Exercise
From the records below, pull each line that has "role".

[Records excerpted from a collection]
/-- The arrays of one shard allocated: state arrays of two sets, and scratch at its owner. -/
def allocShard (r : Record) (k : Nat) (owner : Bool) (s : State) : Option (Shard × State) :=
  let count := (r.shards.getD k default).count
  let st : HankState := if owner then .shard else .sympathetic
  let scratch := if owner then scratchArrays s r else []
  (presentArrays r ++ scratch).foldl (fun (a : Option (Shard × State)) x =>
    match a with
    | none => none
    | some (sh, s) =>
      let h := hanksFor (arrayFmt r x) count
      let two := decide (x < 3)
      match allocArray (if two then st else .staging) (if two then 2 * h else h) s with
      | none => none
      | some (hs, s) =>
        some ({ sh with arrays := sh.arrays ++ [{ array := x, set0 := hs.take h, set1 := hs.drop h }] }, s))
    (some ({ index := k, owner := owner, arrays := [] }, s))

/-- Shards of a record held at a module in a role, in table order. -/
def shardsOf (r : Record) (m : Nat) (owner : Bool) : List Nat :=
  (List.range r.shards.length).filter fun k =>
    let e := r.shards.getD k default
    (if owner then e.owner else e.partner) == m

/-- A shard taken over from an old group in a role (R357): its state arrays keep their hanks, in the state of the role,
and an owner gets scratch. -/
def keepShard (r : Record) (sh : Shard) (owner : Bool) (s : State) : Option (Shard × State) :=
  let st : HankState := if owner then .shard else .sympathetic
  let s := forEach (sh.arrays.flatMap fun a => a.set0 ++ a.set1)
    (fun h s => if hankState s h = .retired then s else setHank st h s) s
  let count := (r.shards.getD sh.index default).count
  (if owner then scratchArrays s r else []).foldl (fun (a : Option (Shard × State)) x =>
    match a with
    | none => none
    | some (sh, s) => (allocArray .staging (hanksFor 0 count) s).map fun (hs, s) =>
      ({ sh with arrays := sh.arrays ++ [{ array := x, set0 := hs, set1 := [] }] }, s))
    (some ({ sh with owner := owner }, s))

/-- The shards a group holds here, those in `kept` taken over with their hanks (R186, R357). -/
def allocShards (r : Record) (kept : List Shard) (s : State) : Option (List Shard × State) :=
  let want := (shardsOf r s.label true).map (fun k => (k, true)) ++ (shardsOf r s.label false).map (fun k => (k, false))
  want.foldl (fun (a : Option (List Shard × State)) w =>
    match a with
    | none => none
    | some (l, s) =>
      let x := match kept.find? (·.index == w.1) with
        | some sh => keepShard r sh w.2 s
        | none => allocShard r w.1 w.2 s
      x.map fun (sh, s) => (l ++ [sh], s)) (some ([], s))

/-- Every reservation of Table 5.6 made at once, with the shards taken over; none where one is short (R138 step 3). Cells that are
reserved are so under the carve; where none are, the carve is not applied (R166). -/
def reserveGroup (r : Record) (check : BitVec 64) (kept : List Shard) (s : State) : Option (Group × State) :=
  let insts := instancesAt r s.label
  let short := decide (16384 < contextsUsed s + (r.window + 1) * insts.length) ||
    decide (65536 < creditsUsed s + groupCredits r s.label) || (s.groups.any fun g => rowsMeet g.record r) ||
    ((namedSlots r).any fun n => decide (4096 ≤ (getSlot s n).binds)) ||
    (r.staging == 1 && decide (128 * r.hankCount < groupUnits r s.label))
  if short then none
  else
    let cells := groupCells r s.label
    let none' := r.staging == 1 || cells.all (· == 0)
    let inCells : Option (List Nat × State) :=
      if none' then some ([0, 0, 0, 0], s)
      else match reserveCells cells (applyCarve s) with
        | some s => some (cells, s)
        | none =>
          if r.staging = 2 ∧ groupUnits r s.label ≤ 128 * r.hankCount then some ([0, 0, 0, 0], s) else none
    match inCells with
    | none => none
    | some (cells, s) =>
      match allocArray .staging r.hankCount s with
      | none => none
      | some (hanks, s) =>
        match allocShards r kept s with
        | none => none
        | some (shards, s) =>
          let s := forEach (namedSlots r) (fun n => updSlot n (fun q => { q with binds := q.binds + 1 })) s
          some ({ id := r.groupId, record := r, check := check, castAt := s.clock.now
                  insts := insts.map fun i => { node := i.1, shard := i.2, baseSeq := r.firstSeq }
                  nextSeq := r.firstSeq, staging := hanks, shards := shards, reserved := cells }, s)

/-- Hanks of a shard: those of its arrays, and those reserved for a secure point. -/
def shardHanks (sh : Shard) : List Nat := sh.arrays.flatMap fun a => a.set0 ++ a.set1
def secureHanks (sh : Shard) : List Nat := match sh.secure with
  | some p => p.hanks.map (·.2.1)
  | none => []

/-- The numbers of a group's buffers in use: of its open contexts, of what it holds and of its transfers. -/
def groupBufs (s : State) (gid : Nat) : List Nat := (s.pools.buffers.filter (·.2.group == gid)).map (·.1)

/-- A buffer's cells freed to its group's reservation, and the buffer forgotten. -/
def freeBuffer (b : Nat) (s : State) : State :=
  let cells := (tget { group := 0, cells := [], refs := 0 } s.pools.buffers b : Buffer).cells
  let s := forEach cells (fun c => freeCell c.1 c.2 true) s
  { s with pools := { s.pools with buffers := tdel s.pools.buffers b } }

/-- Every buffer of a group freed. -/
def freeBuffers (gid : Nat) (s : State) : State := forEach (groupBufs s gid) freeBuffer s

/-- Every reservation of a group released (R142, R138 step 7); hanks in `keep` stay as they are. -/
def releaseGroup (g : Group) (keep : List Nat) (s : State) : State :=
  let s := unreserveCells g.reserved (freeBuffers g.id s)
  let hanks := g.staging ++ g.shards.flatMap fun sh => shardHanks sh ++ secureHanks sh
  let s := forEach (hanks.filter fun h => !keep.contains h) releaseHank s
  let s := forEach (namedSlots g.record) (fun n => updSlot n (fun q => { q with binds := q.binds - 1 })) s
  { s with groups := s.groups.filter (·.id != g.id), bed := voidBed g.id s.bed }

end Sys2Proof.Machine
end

Response area
/-- Shards of a record held at a module in a role, in table order. -/
/-- A shard taken over from an old group in a role (R357): its state arrays keep their hanks, in the state of the role,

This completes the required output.